1. Field of the Invention
The present invention relates to a monitoring method with a function of correlation-based system identification, especially to a monitoring method with a function of correlation-based system identification being applied to a digitally controlled DC-DC converter system for real-time monitoring frequency response of a power converter module, a digital compensator, or loop gain in the system. Moreover, a monitoring curve of the frequency response can be smoothed through an adaptive sliding window smoothing module. Therefore, data dispersion at intermediate and high frequency bands caused by non-ideal effect is effectively reduced so as to increase identifiable frequency range.
2. Description of Related Art
Along with fast development and rapid progress of digital technology, various kinds of innovative, compact and multifunctional electronic products have been developed. Thus more and more circuit modules including microprocessors, communication interfaces, and data converters etc, need to be integrated. All these modules require power converters for stably power supply. Moreover, for some high-level devices such as satellites, aerospace electronic equipment, industrial servers, etc., performance is not the only criterion to be considered. How to ensure extreme-high stability of system power supplies after long term use for good operation of the system is the most important factor.
Generally, the integrated DC-to-DC power conversion system is divided into buck converters, boost converters, and buck-boost converters according to their configuration. The main components of the converter includes four parts, a power converter for control of buck and boost, an analog-to-digital converter (ADC) for monitoring output voltages, a digital compensator for regulating stability of output voltages, and a digital pulse-width modulation module (DPWM) for control of energy output. The principle of operation of the DC-to-DC power conversion system is described as the following. The digital compensator calculates a duty cycle control (duty command) of the next cycle according to conditions of the output voltage available now. Thus the digital pulse-width modulation module outputs the duty cycle needed according to the requirements of the digital compensator. Then whether a power transistor switch of the power converter turns on is determined according to a duty cycle signal. Perform the switching repeatedly in cycles and the system generates stable direct current voltage.

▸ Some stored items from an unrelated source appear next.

/-- What a configuration request does to a function that answers (R83, R111). -/
def cfgReqDone (d : Dev) (f : Fin 2) : CfgReq → Dev
  | .busMaster true => { d with fn := vset d.fn f { vget d.fn f with busMaster := true } }
  | .busMaster false => chanFnGone { d with fn := vset d.fn f { vget d.fn f with busMaster := false } } f
  | .msiEnable on => msiEnable d f on
  | .msiMask m => msiMaskPut d f m
  | .errReport on => { d with fn := vset d.fn f { vget d.fn f with errEn := on } }
  | .aerClear => { d with fn := vset d.fn f { vget d.fn f with aerCA := false } }
  | .bar0 w => { d with fn := vset d.fn f { vget d.fn f with bar0 := w &&& 0xF8000000 } }
  | .toD0 => d0Enter d f
  | .toD3hot => d3Enter d f
  | .maxPayload c => { d with fn := vset d.fn f { vget d.fn f with maxPay := c } }
  | .maxReadRequest c => { d with fn := vset d.fn f { vget d.fn f with maxRead := c } }

/-- While PERST_N and RST_N are high a request is carried out. -/
theorem gives_pcieConfigRequest {d : Dev} (f : Fin 2) (r : CfgReq) (hp : d.perstN = true) (hr : d.rstN = true) :
    Gives (.pcieConfigRequest f r) d (cfgReqDone d f r) := by
  intro rest
  show execPcieConfigRequest f r ⟨rest, d⟩ = _
  have hon : (!d.perstN || !d.rstN) = false := by rw [hp, hr]; rfl
  simp only [execPcieConfigRequest, onDev, hon, Bool.false_eq_true, if_false]
  cases r with
  | busMaster on => cases on <;> rfl
  | _ => rfl

theorem perstN_effect (d : Dev) : Completes .perstN d fun t => t.perstN = false ∧ (∀ f, vget t.fn f = PcieFn.reset f) ∧
    t.blk = d.blk ∧ t.rgn = (stallsGone (stallsGone d .pf0) .pf1).rgn ∧ t.dom = d.dom ∧ t.pat = d.pat := by
  let x := fnReset { d with perstN := false } 0
  obtain ⟨hblk, hrgn, hdom, hpat, hperst, hfn⟩ := fnReset_effect { d with perstN := false } 0
  obtain ⟨hblk', hrgn', hdom', hpat', hperst', hfn'⟩ := fnReset_effect x 1
  refine fun rest => ⟨fnReset x 1, rfl, hperst'.trans hperst, fun f => ?_, hblk'.trans hblk,
    hrgn'.trans (stallsGone_rgn_congr hrgn), hdom'.trans hdom, hpat'.trans hpat⟩
  rw [hfn', show x.fn = _ from hfn]
  fin_cases f
  · exact (vget_vset_ne _ _ _ _ (by decide)).trans (vget_vset_self _ _ _)
  · exact vget_vset_self _ _ _

theorem functionLevelReset_effect (d : Dev) (f : Fin 2) : Completes (.functionLevelReset f) d fun t => vget t.fn f = PcieFn.reset f ∧
    (∀ g, g ≠ f → vget t.fn g = vget d.fn g) ∧ t.perstN = d.perstN ∧ t.blk = d.blk ∧
    t.rgn = (stallsGone d (if f = 0 then .pf0 else .pf1)).rgn ∧ t.dom = d.dom ∧ t.pat = d.pat := by
  obtain ⟨hblk, hrgn, hdom, hpat, hperst, hfn⟩ := fnReset_effect d f
  refine fun rest => ⟨fnReset d f, rfl, ?_, fun g hg => ?_, hperst, hblk, hrgn, hdom, hpat⟩
  · rw [hfn, vget_vset_self]
  · rw [hfn, vget_vset_ne _ _ _ _ hg]

/-- Settles O13: a function reset and D3hot touch the functions and what Ladle, the host window and the targets hold of them,
a configuration request its own function, and a write to CHIP.MODE that register. -/
theorem pcieFunctionsAndMode : Obligations.PcieFunctionsAndMode := by
  unfold Obligations.PcieFunctionsAndMode
  refine ⟨fun d rest => rfl, fun d rest => rfl, perstN_effect, functionLevelReset_effect, fun d f hp hr rest => ?_, fun d f hp hr => ?_,
    fun d f r hoff => ?_, fun d h w c hreach hrsv hc => ?_, fun h w s => ⟨?_, ?_⟩⟩
  · exact ⟨d3Enter d f, rfl, d3Enter_effect hp hr⟩
  · have hreq (r : CfgReq) := gives_pcieConfigRequest f r hp hr
    obtain ⟨hd3, hblk3, hrgn3, -⟩ := d3Enter_effect (f := f) hp hr
    have hgone := chanFnGone_beside { d with fn := vset d.fn f { vget d.fn f with busMaster := false } } f
    have hmaster : (vget (cfgReqDone d f (.busMaster false)).fn f).busMaster = false :=
      (congrArg (fun v => (vget v f).busMaster) hgone.fn).trans (by rw [vget_vset_self])
    exact ⟨hreq (.busMaster true), (hreq _).completes ⟨hmaster, hgone.blk, hgone.rgn⟩, fun on => (hreq _).completes (msiEnable_effect d f on),
      fun m => (hreq _).completes (msiMaskPut_effect d f m), fun on => hreq (.errReport on), hreq .aerClear, fun c => hreq (.maxPayload c),
      fun c => hreq (.maxReadRequest c), fun w => hreq (.bar0 w), (hreq _).completes (d0Enter_effect d f),
      (hreq _).completes ⟨hd3, hblk3, hrgn3⟩⟩
  · have hno : (!d.perstN || !d.rstN) = true := by rcases hoff with h | h <;> simp [h]
    refine ⟨fun rest => ?_, fun rest => ?_⟩
    · show execPcieConfigRequest f r ⟨rest, d⟩ = _
      simp [execPcieConfigRequest, onDev, hno]
    · show execD3hotEntry f ⟨rest, d⟩ = _
      simp [execD3hotEntry, d3Enter, onDev, hno]
  · exact (gives_modeWrite hreach hrsv hc).completes ⟨modeWrite_onlyRegs d w, modeWrite_fields d w⟩
  · show modeHost s h (w ||| 0x20000) = modeHost s h ((w ||| 0x20000) ||| 0x20000)
    rw [BitVec.or_assoc, BitVec.or_self]
  · show modeHost s h (w ||| 0x10000) = modeHost s h ((w ||| 0x10000) ||| 0x10000)
    rw [BitVec.or_assoc, BitVec.or_self]

end Sys2Proof.Machine

/-! ### What the runner's step to the next slot leaves alone (R131, R133, R135) -/

namespace Sys2Proof.Machine

/-- The registers of block nn that its runner writes when it goes on, the end of the table, a trigger and a DISARM included. -/
def runnerRegs (nn : Fin 16) : List Nat :=
  [Rlate.addr nn, Rstat.addr nn, Rcnt.addr nn, Rctl.addr nn, Pstat.addr nn, Wdog.addr nn, BkCtl.addr nn, BkStat.addr nn, HspCtl.addr nn,
    Kstat.addr nn]

/-- Of what slots work on, all stands but the runner's registers: operand file, pulse-table row pending, duties, messages and trace. -/
structure RunnerStep (nn : Fin 16) (x t : Dev) : Prop where
  regs : RegsKept (runnerRegs nn) x t
  opf : (t.b nn).opf = (x.b nn).opf
  ptPend : (t.b nn).ptPend = (x.b nn).ptPend
  duty : ∀ l, (legOf t (nn, l)).duty = (legOf x (nn, l)).duty
  evq : t.evq = x.evq
  trace : t.trace = x.trace
  tseq : t.tseq = x.tseq

section RunnerStep

variable {nn : Fin 16} {x y z : Dev}

theorem RunnerStep.refl : RunnerStep nn x x := ⟨fun _ _ => rfl, rfl, rfl, fun _ => rfl, rfl, rfl, rfl⟩

theorem RunnerStep.trans (h1 : RunnerStep nn x y) (h2 : RunnerStep nn y z) : RunnerStep nn x z :=
  ⟨fun a ha => (h2.regs a ha).trans (h1.regs a ha), h2.opf.trans h1.opf, h2.ptPend.trans h1.ptPend, fun l => (h2.duty l).trans (h1.duty l),
    h2.evq.trans h1.evq, h2.trace.trans h1.trace, h2.tseq.trans h1.tseq⟩

theorem RunnerStep.ite {c : Prop} [Decidable c] (hy : RunnerStep nn x y) (hz : RunnerStep nn x z) : RunnerStep nn x (if c then y else z) := by
  split <;> assumption

theorem RunnerStep.fld {ι : Type} {f : RF ι} {i : ι} (h : RunnerStep nn x y) (ha : f.addr i ∉ runnerRegs nn) : y.fld f i = x.fld f i :=
  congrArg (fget f.lo f.len) (h.regs _ ha)

theorem RunnerStep.bit {ι : Type} {f : RF ι} {i : ι} (h : RunnerStep nn x y) (ha : f.addr i ∉ runnerRegs nn) : y.bit f i = x.bit f i := by
  rw [Dev.bit, h.fld ha, Dev.bit]

theorem RunnerStep.ofU (h : RunnerStep nn x y) (i : Nat) : (y.b nn).ofU i = (x.b nn).ofU i := by
  rw [Blk.ofU, h.opf, Blk.ofU]

theorem runnerStep_of_onlyRegs {as : List Nat} (h : OnlyRegs as x y) (hs : as ⊆ runnerRegs nn) : RunnerStep nn x y where
  regs a ha := h.2 a fun hin => ha (hs hin)
  opf := congrArg Blk.opf (h.b nn)
  ptPend := congrArg Blk.ptPend (h.b nn)
  duty l := congrArg (fun b : Blk => (vget b.leg l).duty) (h.b nn)
  evq := h.evq
  trace := (congrArg Dev.trace h.1 :)
  tseq := (congrArg Dev.tseq h.1 :)

/-- A change of block nn that leaves operand file, row pending and duties. -/
theorem runnerStep_onB {u : Blk → Blk} (hopf : (u (x.b nn)).opf = (x.b nn).opf) (hpend : (u (x.b nn)).ptPend = (x.b nn).ptPend)
    (hduty : ∀ l, (vget (u (x.b nn)).leg l).duty = (vget (x.b nn).leg l).duty) : RunnerStep nn x (x.onB nn u) where
  regs _ _ := rfl
  opf := by rw [Dev.b_onB_self, hopf]
  ptPend := by rw [Dev.b_onB_self, hpend]
  duty l := by rw [legOf, Dev.b_onB_self, hduty, legOf]
  evq := rfl
  trace := rfl
  tseq := rfl

theorem runnerStep_onTw {u : Twin → Twin} : RunnerStep nn x (x.onTw u) := ⟨fun _ _ => rfl, rfl, rfl, fun _ => rfl, rfl, rfl, rfl⟩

Due to uncertainty of loading conditions and the power converter (such as on-resistance of the power transistor), it's difficult to design the digital compensator. Moreover, a plurality of factors including drift phenomenon of inductors and capacitors, choices of decoupling capacitors and parasitic effect has effects on the stability of the DC-to-DC power conversion system. In order to minimize negative effects of these factors and satisfy the requirement of highly integrated SoC for compact size and light weight products, a parametric system identification method for analysis of a small-signal model of the DC-to-DC power converter is revealed in some research. For modeling, the system structure must be learned firstly so as to estimate unknown parameters of the system model (such as transfer function, coefficient of state space matrix, etc). However, not all factors are taken into consideration in mathematical analysis. Especially for high-level and complicated system models, they are difficult to be constructed and analyzed. Thus frequency analysis results of the system are affected by imprecise modeling.
In order to improve the above shortcomings, a monitoring mechanism is set up in the DC-DC converter system for monitoring control loops. Moreover, users can understand conditions of the system by analyzing response of system loops and further know whether the system is stable.
Thus there is room for improvement and a need to provide a novel monitoring method of loop response of the DC-to-DC power conversion system that overcomes the above shortcomings.